### DESCRIPTION OF THE TASK
What you need to produce from the material below is an exact transcription of the lines from the one with "cases hp : s.pop" through the one with "have hp : s.unscheduled.pressed", both included, and no other line.

####################

/-- A key is held at the waiting instruction. -/
theorem witness_KeyWaitInvariant :
    FaultRecordConsistent ((holding 0xF00A).holdKey 0x3#4) ∧ KeyWaitAtInstruction ((holding 0xF00A).holdKey 0x3#4) ∧
    ((holding 0xF00A).holdKey 0x3#4).kwValid = true ∧ ∃ t, step ((holding 0xF00A).holdKey 0x3#4) = .next t :=
  ⟨by decide, fun _ _ => ⟨by decide, by decide⟩, by decide, _, rfl⟩

theorem witness_PcBoundedInvariant :
    FaultRecordConsistent (holding 0xBFFF) ∧ PcBounded (holding 0xBFFF) ∧ ∃ t, step (holding 0xBFFF) = .next t :=
  ⟨by decide, fun _ => ⟨by decide, by decide⟩, _, rfl⟩

theorem witness_BudgetInvariant :
    (TimesNonnegative (called .pause) ∧ BudgetBelowPeriod (called .pause)) ∧ ∃ t, step (called .pause) = .next t :=
  ⟨⟨⟨le_refl _, le_refl _, le_refl _⟩, fun _ _ => instrPeriod_pos⟩, _, rfl⟩

end Sys2Proof.Tests
end

/-! What an instruction, a call and a step of the machine can write, said once, and the obligations about the state that follow
from it. -/

namespace Sys2Proof.Machine

/-! ### What an instruction can do -/

/-- The shapes of the next state of an instruction in state `s`. A value that no claim about the state needs is left open. -/
inductive ExecEffect (s : State) : Instr → State → Prop
  | loads {i : Instr} {x y : Nibble} {nn b : Byte} (hi : i ∈ [.ldImm x nn, .addImm x nn, .ldReg x y, .ldVxDt x]) :
    ExecEffect s i (s.setReg x b)
  | alu {i : Instr} {x y : Nibble} {b : Byte} {f : Bool}
    (hi : i ∈ [.orReg x y, .andReg x y, .xorReg x y, .addReg x y, .sub x y, .shr x y, .subn x y, .shl x y]) :
    ExecEffect s i (s.setResult x b (flagByte f))
  | skips {i : Instr} {x y : Nibble} {nn : Byte} {c : Bool}
    (hi : i ∈ [.seImm x nn, .sneImm x nn, .seReg x y, .sneReg x y, .skp x, .sknp x]) : ExecEffect s i (s.skipIf c)
  | malformed {i : Instr} {x y n : Nibble} (hi : i ∈ [.malformed5 x y n, .malformed9 x y n]) :
    ExecEffect s i s.diagMalformed
  | writesI {i : Instr} {nnn : Addr} {x : Nibble} {w : Word} (hi : i ∈ [.ldI nnn, .addI x, .ldF x]) :
    ExecEffect s i (s.setI w)
  | stores {i : Instr} {x : Nibble} {m : Memory} (hi : i ∈ [.bcd x, .stRegs x]) : ExecEffect s i (s.setMem m)
  | ldRegs (x : Nibble) : ExecEffect s (.ldRegs x) (s.setV (loadBlock s.mem s.i (x.toNat + 1) s.v))
  | rnd (x : Nibble) (nn b : Byte) : ExecEffect s (.rnd x nn) (s.setReg x b).drawn
  | ldDtVx (x : Nibble) : ExecEffect s (.ldDtVx x) (s.setDt (s.reg x))
  | ldStVx (x : Nibble) : ExecEffect s (.ldStVx x) (s.setSt (s.reg x))
  | cls : ExecEffect s .cls (s.setFb Framebuffer.blank)
  | drw (x y n : Nibble) (f : Bool) (fb : Framebuffer) :
    ExecEffect s (.drw x y n) ((s.setReg flagReg (flagByte f)).setFb fb)
  | jp (nnn : Addr) : ExecEffect s (.jp nnn) (s.setPc (immAddr nnn))
  | jpV0 (nnn : Addr) : ExecEffect s (.jpV0 nnn) (s.setPc (immAddr nnn + s.regWord 0x0#4))
  | ret (j : Fin 16) (hj : j.val + 1 = s.sp.val) : ExecEffect s .ret (s.popped.setPc s.stack[j.val])
  | underflow (hsp : s.sp.val = 0) : ExecEffect s .ret (s.raise .stackUnderflow s.ir s.instrAddr)
  | call (nnn : Addr) (hsp : s.sp.val < 16) : ExecEffect s (.call nnn) ((s.pushed s.pc hsp).setPc (immAddr nnn))
  | overflow (nnn : Addr) (hsp : s.sp.val = 16) : ExecEffect s (.call nnn) (s.raise .stackOverflow s.ir s.instrAddr)
  | waits (x : Nibble) : ExecEffect s (.ldVxK x) s.repeatInstr
  | choosesKey (x k : Nibble) : ExecEffect s (.ldVxK x) (s.holdKey k).repeatInstr
  | storesKey (x : Nibble) (b : Byte) : ExecEffect s (.ldVxK x) (s.setReg x b).releaseKey

/-- Everything an instruction can do. -/
theorem exec_effect (i : Instr) (s t : State) (h : exec i s = .next t) : ExecEffect s i t := by
  cases i with
  | ret =>
    obtain ⟨hsp, rfl⟩ | ⟨-, w, rfl, j, hj, rfl⟩ := execRet_cases s t h
    · exact .underflow hsp
    · exact .ret j hj
  | call nnn =>
    obtain ⟨hsp, rfl⟩ | ⟨hsp, rfl⟩ := execCall_cases nnn s t h
    · exact .overflow nnn hsp
    · exact .call nnn hsp
  | ldVxK x =>
    obtain ⟨-, -, rfl⟩ | ⟨-, k, -, rfl⟩ | ⟨-, -, rfl⟩ | ⟨-, -, rfl⟩ := execLdVxK_cases x s t h
    · exact .waits x
    · exact .choosesKey x k
    · exact .waits x
    · exact .storesKey x _
  | ldImm x nn => cases h; exact .loads (y := 0) (nn := nn) (by simp)
  | addImm x nn => cases h; exact .loads (y := 0) (nn := nn) (by simp)
  | ldReg x y => cases h; exact .loads (y := y) (nn := 0) (by simp)
  | ldVxDt x => cases h; exact .loads (y := 0) (nn := 0) (by simp)
  | orReg x y | andReg x y | xorReg x y | addReg x y | sub x y | shr x y | subn x y | shl x y =>
    cases h; exact .alu (y := y) (by simp)
  | seImm x nn | sneImm x nn => cases h; exact .skips (x := x) (y := 0) (nn := nn) (by simp)
  | seReg x y | sneReg x y => cases h; exact .skips (x := x) (y := y) (nn := 0) (by simp)
  | skp x | sknp x => cases h; exact .skips (x := x) (y := 0) (nn := 0) (by simp)
  | malformed5 x y n | malformed9 x y n => cases h; exact .malformed (x := x) (y := y) (n := n) (by simp)
  | ldI nnn => cases h; exact .writesI (nnn := nnn) (x := 0) (by simp)
  | addI x | ldF x => cases h; exact .writesI (nnn := 0) (x := x) (by simp)
  | bcd x | stRegs x => cases h; exact .stores (x := x) (by simp)
  | ldRegs x => cases h; exact .ldRegs x
  | rnd x nn => cases h; exact .rnd x nn _
  | ldDtVx x => cases h; exact .ldDtVx x
  | ldStVx x => cases h; exact .ldStVx x
  | cls => cases h; exact .cls
  | drw x y n => cases h; exact .drw x y n _ _
  | jp nnn => cases h; exact .jp nnn
  | jpV0 nnn => cases h; exact .jpV0 nnn

/-- Settles O37: of the shapes of `exec_effect`, only the stores write `MEM`, only `CLS` and `DRW` write `FB`. -/
theorem writersOfMemoryAndFramebuffer : Obligations.WritersOfMemoryAndFramebuffer := by
  intro i s t h
  cases exec_effect i s t h with
  | stores hi => fin_cases hi <;> simp
  | _ => simp

/-- Settles O38: each of the special registers is written by one shape of `exec_effect`, or two for the stack. -/
theorem writersOfSpecialRegisters : Obligations.WritersOfSpecialRegisters := by
  intro i s t h
  cases exec_effect i s t h with
  | writesI hi => fin_cases hi <;> simp
  | _ => simp

/-- Settles O39: no shape of `exec_effect` touches the keypad, `IR` or the scheduler. -/
theorem noInstructionWritesKeypadOrScheduler : Obligations.NoInstructionWritesKeypadOrScheduler := by
  intro i s t h
  cases exec_effect i s t h with
  | _ => simp

/-! ### The flag (R21) -/

theorem flagByte_eq (b : Bool) : flagByte b = 0x00#8 ∨ flagByte b = 0x01#8 := by cases b <;> simp [flagByte]

theorem State.reg_setReg_of_ne (s : State) (x z : Nibble) (b : Byte) (h : x ≠ z) : (s.setReg x b).reg z = s.reg z := by
  rw [State.reg_setReg, if_neg h.symm]

/-- A block load leaves the registers above its last one as they were (R129). -/
theorem State.reg_setV_loadBlock_above (s : State) (x z : Nibble) (h : x.toNat < z.toNat) :
    (s.setV (loadBlock s.mem s.i (x.toNat + 1) s.v)).reg z = s.reg z := by
  have hz := loadBlock_getElem s.mem s.i (x.toNat + 1) s.v z.toNat z.isLt
  rw [if_neg (by omega)] at hz
  exact hz

/-- Settles O40: a flag write is a `flagByte`; any other write of `V[0xF]` names it as the destination. -/
theorem flagWriters : Obligations.FlagWriters := by
  intro i s t h
  cases exec_effect i s t h with
  | @alu i x y b f hi =>
    have hflag : (s.setResult x b (flagByte f)).reg 0xF#4 = flagByte f := by rw [State.reg_setResult, if_pos rfl]
    fin_cases hi <;> simpa [Instr.mnemonic, hflag] using flagByte_eq f
  | drw x y n f fb => simpa [Instr.mnemonic, State.reg_setReg] using flagByte_eq f
  | @loads i x y nn b hi => fin_cases hi <;> simpa [Instr.mnemonic] using s.reg_setReg_of_ne x 0xF#4 b
  | rnd x nn b => simpa [Instr.mnemonic] using s.reg_setReg_of_ne x 0xF#4 b
  | storesKey x b => simpa [Instr.mnemonic] using s.reg_setReg_of_ne x 0xF#4 b
  | ldRegs x =>
    have keep : x ≠ 0xF#4 → (s.setV (loadBlock s.mem s.i (x.toNat + 1) s.v)).reg 0xF#4 = s.reg 0xF#4 :=
      fun hx => s.reg_setV_loadBlock_above x 0xF#4 (by bv_omega)
    simpa [Instr.mnemonic] using keep
  | skips hi | malformed hi | writesI hi | stores hi => fin_cases hi <;> simp [Instr.mnemonic]
  | _ => simp [Instr.mnemonic]

/-! ### Where `PC` is left (R23) -/

theorem immAddr_toNat (nnn : Addr) : (immAddr nnn).toNat = nnn.toNat := by
  simp [immAddr, Nat.mod_eq_of_lt (show nnn.toNat < 65536 by omega)]

theorem State.regWord_toNat (s : State) (x : Nibble) : (s.regWord x).toNat = (s.reg x).toNat := by
  simp [State.regWord, Nat.mod_eq_of_lt (show (s.reg x).toNat < 65536 by omega)]

theorem immAddr_le (nnn : Addr) : (immAddr nnn).toNat ≤ 0x0FFF := by
  rw [immAddr_toNat]; omega

theorem jpV0_target_le (s : State) (nnn : Addr) : (immAddr nnn + s.regWord 0x0#4).toNat ≤ 0x10FE := by
  have := nnn.isLt
  have := (s.reg 0x0#4).isLt
  rw [BitVec.toNat_add, immAddr_toNat, State.regWord_toNat]
  omega

/-- Settles O42, by the shape of the instruction; the two stack faults are excluded by `HALTED`. -/
theorem pcAfterInstruction : Obligations.PcAfterInstruction := by
  intro i s t h _ ht
  cases exec_effect i s t h with
  | jp nnn | call nnn hsp => simpa [Instr.mnemonic] using immAddr_le nnn
  | jpV0 nnn => simpa [Instr.mnemonic] using jpV0_target_le s nnn
  | ret j _ => simpa [Instr.mnemonic] using ⟨j, rfl⟩
  | overflow | underflow => cases ht
  | @skips i x y nn c hi => cases c <;> fin_cases hi <;> simp [Instr.mnemonic]
  | waits | choosesKey => simp [Instr.mnemonic, State.instrAddr]
  | loads hi | alu hi | malformed hi | writesI hi | stores hi => fin_cases hi <;> simp [Instr.mnemonic]
  | _ => simp [Instr.mnemonic]

/-! ### The engine and the scheduler's state -/

theorem State.pop_unscheduled (s : State) : s.unscheduled.pop = s.pop.map (Prod.map id State.unscheduled) := by
  by_cases h : 0 < s.sp.val
  · rw [State.pop_some s h, State.pop_some s.unscheduled h]
    rfl
  · rw [State.pop_empty s (by omega), State.pop_empty s.unscheduled (Nat.eq_zero_of_not_pos h)]
    rfl

theorem State.push_unscheduled (s : State) (w : Word) : s.unscheduled.push w = (s.push w).map State.unscheduled := by
  by_cases h : s.sp.val < 16
  · rw [State.push_some s w h, State.push_some s.unscheduled w h]
    rfl
  · have h16 : s.sp.val = 16 := by omega
    rw [State.push_full s w h16, State.push_full s.unscheduled w h16]
    rfl

theorem execRet_unscheduled (s t : State) (h : execRet s = .next t) : execRet s.unscheduled = .next t.unscheduled := by
  unfold execRet at *
  rw [State.pop_unscheduled]
  cases hp : s.pop <;> rw [hp] at h <;> cases h <;> rfl

theorem execCall_unscheduled (nnn : Addr) (s t : State) (h : execCall nnn s = .next t) :
    execCall nnn s.unscheduled = .next t.unscheduled := by
  unfold execCall at *
  rw [show s.unscheduled.pc = s.pc from rfl, State.push_unscheduled]
  cases hp : s.push s.pc <;> rw [hp] at h <;> cases h <;> rfl

theorem execLdVxK_unscheduled (x : Nibble) (s t : State) (h : execLdVxK x s = .next t) :
    execLdVxK x s.unscheduled = .next t.unscheduled := by
  have hk : s.unscheduled.kwValid = s.kwValid := rfl
  have hp : s.unscheduled.pressed s.unscheduled.kwKey = s.pressed s.kwKey := rfl
  have hl : s.unscheduled.leastPressed = s.leastPressed := rfl
  unfold execLdVxK State.chooseKey at *
  rw [hk, hp, hl]
  split_ifs at h ⊢
  · cases h; rfl
  · cases h; rfl
  · cases hs : s.leastPressed <;> rw [hs] at h <;> cases h <;> rfl

/-- An instruction reads nothing of the scheduler's state: with it put aside it does the same (R31). -/
theorem exec_unscheduled (i : Instr) (s t : State) (h : exec i s = .next t) :
    exec i s.unscheduled = .next t.unscheduled := by
  cases i with
  | ret => exact execRet_unscheduled s t h
  | call nnn => exact execCall_unscheduled nnn s t h
  | ldVxK x => exact execLdVxK_unscheduled x s t h
  | seImm | sneImm | seReg | sneReg | skp | sknp => cases h; rw [State.skipIf_unscheduled]; rfl
  | _ => cases h; rfl

theorem engineStep_outOfRange (s : State) (h : 0x0FFE < s.pc.toNat) :
    engineStep s = .next (s.raise .fetchOutOfRange 0x0000#16 s.pc) := if_pos h

theorem engineStep_illegal (s : State) (e : DecodeError) (hpc : s.pc.toNat ≤ 0x0FFE)
    (hd : decodeWord (s.mem.fetchWord s.pc) = .error e) :
    engineStep s = .next ((s.fetched (s.mem.fetchWord s.pc)).raise .illegalOpcode (s.mem.fetchWord s.pc) s.pc) := by
  simp only [engineStep, if_neg (not_lt.mpr hpc), hd]
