-- ==== Sys2Proof/Machine/Fetch.lean ====
section
/-! DEFINITION. Taking the next operation: the head of the schedule names HOST's next command, read from the command port word by word
(30_encoding.md R95, R98), or a label (R97). -/

namespace Sys2Proof.Machine

open Sys2Proof

/-- The next operation, and the state with it taken off the schedule and its words off the port; or why there is none. -/
def fetch (s : State) : Except Refusal (Instr × State) :=
  match s.sched with
  | [] => .error .scheduleEmpty
  | .command :: rest =>
    match decodeCommand s.port with
    | .ok (i, words) => .ok (i, { s with sched := rest, port := words })
    | .error _ => .error .notDecodable
  | .label id operands :: rest =>
    match decodeLabel id operands with
    | .ok i => .ok (i, { s with sched := rest })
    | .error _ => .error .notDecodable

/-- Put an encoded operation where `fetch` takes the next one: before what is already scheduled and sent. -/
def State.place (s : State) : Encoded → State
  | .command words => { s with sched := .command :: s.sched, port := words ++ s.port }
  | .label id operands => { s with sched := .label id operands :: s.sched }

end Sys2Proof.Machine
end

####################

### WRITTEN SOLUTION
  cases hp : s.pop <;> rw [hp] at h <;> cases h <;> rfl

theorem execCall_unscheduled (nnn : Addr) (s t : State) (h : execCall nnn s = .next t) :
    execCall nnn s.unscheduled = .next t.unscheduled := by
  unfold execCall at *
  rw [show s.unscheduled.pc = s.pc from rfl, State.push_unscheduled]
  cases hp : s.push s.pc <;> rw [hp] at h <;> cases h <;> rfl

theorem execLdVxK_unscheduled (x : Nibble) (s t : State) (h : execLdVxK x s = .next t) :
    execLdVxK x s.unscheduled = .next t.unscheduled := by
  have hk : s.unscheduled.kwValid = s.kwValid := rfl
  have hp : s.unscheduled.pressed s.unscheduled.kwKey = s.pressed s.kwKey := rfl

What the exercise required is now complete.